### What the task requires
Find the word "free" in the records and copy every line where it occurs.

[Collected data]
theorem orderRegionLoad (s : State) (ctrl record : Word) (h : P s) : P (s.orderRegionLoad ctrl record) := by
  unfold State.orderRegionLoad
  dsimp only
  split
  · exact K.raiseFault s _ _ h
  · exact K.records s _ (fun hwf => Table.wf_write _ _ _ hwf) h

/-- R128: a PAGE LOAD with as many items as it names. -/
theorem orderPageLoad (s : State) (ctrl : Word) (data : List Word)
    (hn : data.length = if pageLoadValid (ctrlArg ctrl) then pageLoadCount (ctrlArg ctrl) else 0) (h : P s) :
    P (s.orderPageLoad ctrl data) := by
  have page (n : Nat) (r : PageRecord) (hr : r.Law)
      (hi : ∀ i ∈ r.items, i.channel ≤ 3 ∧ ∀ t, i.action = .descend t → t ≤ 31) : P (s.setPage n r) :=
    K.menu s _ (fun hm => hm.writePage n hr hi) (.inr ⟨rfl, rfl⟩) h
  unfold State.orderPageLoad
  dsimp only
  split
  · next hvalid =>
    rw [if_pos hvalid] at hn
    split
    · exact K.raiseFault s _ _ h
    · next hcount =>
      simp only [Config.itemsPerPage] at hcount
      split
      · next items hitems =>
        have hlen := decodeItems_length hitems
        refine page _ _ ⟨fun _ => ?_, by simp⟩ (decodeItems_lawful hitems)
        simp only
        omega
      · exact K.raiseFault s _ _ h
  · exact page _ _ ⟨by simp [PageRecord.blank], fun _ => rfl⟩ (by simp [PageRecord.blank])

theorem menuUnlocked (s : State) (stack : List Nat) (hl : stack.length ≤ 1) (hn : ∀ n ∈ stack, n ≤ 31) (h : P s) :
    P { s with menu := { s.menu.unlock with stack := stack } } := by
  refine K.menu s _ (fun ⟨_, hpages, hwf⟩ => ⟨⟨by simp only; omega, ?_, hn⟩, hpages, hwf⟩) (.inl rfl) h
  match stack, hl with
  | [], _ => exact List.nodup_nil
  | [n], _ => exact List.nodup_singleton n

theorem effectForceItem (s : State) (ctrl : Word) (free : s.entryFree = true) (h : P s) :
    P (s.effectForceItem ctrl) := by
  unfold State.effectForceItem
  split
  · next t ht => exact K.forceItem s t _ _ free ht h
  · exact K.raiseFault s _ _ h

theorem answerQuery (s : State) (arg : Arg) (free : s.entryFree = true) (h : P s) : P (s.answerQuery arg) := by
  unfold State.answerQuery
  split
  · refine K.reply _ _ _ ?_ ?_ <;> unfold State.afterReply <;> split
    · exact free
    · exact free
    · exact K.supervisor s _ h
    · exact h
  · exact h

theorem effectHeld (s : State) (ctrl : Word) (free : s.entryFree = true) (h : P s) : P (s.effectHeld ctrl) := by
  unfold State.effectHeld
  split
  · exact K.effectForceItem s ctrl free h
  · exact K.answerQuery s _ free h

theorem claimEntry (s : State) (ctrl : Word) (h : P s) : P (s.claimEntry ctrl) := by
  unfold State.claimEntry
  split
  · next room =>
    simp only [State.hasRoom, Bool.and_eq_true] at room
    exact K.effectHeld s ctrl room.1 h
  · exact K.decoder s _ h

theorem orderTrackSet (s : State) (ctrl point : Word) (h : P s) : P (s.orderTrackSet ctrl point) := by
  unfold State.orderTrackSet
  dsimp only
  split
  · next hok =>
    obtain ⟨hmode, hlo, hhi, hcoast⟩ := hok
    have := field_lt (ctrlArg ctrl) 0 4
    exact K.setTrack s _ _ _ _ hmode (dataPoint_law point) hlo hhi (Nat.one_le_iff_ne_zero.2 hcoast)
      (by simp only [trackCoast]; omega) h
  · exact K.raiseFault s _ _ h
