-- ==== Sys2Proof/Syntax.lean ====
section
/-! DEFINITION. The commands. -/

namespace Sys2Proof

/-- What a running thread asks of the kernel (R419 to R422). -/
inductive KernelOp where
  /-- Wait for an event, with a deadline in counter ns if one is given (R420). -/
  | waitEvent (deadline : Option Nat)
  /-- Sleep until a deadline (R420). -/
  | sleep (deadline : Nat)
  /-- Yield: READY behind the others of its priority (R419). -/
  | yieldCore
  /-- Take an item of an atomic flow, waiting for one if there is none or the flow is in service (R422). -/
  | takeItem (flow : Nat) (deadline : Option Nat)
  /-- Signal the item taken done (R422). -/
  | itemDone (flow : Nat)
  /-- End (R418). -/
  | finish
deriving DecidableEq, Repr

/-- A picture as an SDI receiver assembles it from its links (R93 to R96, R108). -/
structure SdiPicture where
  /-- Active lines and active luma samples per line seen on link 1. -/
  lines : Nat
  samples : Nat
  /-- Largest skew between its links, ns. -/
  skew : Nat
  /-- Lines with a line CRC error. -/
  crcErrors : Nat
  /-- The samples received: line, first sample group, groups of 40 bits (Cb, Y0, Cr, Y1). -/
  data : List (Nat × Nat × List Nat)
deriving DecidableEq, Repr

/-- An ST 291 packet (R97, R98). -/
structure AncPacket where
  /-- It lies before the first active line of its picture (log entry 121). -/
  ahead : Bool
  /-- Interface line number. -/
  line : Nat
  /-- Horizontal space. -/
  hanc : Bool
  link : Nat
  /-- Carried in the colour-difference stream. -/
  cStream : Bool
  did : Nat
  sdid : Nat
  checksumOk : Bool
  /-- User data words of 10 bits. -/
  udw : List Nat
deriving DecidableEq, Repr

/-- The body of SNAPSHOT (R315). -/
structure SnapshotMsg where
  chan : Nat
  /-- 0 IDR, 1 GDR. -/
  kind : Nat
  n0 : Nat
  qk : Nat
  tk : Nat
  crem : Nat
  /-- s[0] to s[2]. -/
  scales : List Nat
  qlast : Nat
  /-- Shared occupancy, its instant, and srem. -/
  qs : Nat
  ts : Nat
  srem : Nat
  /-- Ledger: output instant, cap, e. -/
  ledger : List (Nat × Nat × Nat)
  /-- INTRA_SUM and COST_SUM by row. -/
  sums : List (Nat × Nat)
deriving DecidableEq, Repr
---
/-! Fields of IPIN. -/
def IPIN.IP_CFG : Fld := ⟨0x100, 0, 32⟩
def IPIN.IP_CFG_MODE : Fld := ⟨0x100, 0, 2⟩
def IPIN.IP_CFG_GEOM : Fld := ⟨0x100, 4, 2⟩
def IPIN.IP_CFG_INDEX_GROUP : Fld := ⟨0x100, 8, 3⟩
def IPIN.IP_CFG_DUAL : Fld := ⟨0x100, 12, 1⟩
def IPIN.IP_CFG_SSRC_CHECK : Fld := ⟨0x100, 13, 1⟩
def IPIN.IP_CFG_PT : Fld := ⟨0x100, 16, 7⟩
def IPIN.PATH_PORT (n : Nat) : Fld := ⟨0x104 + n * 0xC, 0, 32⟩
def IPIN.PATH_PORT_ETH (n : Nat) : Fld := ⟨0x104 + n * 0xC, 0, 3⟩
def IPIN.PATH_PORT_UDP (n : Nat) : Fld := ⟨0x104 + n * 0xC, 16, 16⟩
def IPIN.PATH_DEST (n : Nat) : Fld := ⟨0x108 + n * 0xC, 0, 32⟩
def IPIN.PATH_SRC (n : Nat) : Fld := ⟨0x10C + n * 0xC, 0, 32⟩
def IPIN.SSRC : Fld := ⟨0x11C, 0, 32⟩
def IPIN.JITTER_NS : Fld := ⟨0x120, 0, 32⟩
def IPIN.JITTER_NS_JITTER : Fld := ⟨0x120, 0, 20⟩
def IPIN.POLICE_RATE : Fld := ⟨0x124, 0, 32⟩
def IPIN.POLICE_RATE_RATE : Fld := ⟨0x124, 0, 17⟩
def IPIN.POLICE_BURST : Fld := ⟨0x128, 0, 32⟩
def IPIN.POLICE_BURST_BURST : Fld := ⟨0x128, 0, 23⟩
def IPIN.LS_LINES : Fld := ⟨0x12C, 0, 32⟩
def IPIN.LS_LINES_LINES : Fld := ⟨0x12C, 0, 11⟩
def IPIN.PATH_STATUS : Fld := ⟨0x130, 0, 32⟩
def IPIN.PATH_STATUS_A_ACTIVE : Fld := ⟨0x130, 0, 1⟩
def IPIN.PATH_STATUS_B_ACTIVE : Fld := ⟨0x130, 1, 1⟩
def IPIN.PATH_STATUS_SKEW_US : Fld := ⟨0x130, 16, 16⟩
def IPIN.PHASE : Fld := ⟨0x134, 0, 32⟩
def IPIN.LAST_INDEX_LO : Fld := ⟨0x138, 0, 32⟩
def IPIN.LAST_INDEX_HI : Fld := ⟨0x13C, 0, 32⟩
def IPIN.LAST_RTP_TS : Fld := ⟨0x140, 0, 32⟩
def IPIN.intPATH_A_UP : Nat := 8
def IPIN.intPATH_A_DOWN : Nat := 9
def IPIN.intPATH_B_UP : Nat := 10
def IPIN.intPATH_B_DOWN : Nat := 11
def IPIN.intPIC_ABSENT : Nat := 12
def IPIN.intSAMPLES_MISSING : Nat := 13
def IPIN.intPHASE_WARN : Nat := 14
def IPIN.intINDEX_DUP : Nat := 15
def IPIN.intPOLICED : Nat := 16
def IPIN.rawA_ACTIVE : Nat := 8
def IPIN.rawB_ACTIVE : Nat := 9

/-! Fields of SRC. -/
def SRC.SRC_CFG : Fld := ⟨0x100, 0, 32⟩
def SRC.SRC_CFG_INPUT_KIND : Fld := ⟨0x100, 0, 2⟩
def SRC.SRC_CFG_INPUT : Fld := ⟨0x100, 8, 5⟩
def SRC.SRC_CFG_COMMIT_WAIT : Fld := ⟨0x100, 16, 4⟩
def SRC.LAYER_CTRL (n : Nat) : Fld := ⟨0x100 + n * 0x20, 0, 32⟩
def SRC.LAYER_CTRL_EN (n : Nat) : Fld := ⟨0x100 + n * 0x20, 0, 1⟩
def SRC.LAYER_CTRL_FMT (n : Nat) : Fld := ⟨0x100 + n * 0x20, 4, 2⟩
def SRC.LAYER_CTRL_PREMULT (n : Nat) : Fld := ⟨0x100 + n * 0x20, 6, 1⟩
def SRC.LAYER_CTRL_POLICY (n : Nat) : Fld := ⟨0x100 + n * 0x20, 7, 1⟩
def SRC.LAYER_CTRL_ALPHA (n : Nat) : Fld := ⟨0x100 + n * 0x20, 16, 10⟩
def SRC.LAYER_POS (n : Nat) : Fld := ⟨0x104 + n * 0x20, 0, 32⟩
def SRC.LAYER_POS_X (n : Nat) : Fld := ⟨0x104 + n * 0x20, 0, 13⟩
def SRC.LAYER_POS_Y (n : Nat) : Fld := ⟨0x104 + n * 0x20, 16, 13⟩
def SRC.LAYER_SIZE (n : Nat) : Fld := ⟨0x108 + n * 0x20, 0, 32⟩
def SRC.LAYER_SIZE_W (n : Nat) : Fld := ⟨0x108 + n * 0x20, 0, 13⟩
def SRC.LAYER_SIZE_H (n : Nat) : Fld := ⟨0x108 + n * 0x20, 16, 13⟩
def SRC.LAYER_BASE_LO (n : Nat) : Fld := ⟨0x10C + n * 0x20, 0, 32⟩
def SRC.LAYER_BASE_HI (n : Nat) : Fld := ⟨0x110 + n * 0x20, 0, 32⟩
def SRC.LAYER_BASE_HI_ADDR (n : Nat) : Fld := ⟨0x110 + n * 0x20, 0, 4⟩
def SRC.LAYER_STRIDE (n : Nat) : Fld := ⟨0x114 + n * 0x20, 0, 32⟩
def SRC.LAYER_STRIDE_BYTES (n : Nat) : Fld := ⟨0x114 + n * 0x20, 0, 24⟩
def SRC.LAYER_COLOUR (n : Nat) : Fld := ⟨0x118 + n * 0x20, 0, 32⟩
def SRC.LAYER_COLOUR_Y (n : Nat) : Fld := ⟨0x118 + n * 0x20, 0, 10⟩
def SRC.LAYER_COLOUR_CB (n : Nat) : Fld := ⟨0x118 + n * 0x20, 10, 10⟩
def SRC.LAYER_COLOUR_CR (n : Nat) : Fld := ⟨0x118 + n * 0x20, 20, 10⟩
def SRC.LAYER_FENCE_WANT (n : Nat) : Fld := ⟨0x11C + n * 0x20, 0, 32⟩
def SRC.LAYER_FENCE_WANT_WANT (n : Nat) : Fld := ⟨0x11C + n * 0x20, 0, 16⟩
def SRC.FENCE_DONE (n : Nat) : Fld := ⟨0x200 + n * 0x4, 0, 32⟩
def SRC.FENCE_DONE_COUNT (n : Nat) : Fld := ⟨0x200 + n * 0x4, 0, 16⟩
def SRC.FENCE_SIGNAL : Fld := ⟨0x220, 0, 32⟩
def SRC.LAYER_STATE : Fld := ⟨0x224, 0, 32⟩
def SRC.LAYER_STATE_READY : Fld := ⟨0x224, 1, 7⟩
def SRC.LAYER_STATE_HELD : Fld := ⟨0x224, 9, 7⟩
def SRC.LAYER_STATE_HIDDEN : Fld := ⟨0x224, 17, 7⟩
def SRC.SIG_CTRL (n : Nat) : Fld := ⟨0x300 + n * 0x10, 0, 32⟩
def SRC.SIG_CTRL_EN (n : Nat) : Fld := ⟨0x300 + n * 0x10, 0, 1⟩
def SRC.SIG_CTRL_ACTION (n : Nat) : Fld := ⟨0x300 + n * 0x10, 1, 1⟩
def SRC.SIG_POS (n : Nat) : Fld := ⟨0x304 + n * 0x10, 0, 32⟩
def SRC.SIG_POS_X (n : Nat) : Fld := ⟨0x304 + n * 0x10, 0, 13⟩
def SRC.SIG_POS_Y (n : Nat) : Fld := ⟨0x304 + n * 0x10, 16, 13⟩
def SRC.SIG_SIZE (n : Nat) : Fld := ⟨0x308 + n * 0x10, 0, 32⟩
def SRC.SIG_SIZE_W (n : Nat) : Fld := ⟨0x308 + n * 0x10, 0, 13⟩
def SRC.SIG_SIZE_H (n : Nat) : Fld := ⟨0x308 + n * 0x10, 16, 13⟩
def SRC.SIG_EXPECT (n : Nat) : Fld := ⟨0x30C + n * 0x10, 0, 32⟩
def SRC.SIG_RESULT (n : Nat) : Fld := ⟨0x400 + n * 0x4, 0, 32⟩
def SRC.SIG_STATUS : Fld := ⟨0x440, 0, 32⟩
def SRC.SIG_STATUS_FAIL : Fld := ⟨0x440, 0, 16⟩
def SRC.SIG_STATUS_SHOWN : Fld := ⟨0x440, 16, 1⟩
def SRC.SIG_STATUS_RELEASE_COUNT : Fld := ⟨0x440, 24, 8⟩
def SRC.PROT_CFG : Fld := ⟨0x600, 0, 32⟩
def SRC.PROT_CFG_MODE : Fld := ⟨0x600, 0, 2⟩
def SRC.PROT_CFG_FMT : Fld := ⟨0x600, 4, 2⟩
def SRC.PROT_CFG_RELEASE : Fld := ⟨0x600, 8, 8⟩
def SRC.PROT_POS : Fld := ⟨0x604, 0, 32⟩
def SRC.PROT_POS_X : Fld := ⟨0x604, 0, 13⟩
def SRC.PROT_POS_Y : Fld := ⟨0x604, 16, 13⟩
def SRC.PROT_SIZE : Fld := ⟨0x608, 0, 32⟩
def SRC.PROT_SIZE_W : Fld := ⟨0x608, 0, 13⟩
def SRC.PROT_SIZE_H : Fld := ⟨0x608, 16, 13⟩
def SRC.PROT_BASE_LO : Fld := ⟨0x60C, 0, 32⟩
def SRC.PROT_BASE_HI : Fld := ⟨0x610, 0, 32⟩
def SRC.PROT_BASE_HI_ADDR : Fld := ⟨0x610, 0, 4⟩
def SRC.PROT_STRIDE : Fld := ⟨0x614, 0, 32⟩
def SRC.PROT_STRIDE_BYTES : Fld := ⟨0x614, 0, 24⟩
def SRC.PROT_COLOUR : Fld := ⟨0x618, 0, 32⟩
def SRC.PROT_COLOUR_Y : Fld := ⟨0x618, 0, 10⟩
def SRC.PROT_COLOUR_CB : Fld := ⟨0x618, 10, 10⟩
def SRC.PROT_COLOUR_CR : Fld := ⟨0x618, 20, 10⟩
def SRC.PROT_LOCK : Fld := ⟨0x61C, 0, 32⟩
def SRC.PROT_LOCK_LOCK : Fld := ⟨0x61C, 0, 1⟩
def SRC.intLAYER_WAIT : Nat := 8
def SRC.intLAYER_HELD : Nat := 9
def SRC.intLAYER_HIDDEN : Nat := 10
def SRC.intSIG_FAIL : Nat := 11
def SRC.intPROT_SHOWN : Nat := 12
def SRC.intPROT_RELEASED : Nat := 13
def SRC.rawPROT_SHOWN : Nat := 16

### Response to the task
theorem effectForceItem (s : State) (ctrl : Word) (free : s.entryFree = true) (h : P s) :
  · next t ht => exact K.forceItem s t _ _ free ht h
theorem answerQuery (s : State) (arg : Arg) (free : s.entryFree = true) (h : P s) : P (s.answerQuery arg) := by
    · exact free
    · exact free
theorem effectHeld (s : State) (ctrl : Word) (free : s.entryFree = true) (h : P s) : P (s.effectHeld ctrl) := by
  · exact K.effectForceItem s ctrl free h
  · exact K.answerQuery s _ free h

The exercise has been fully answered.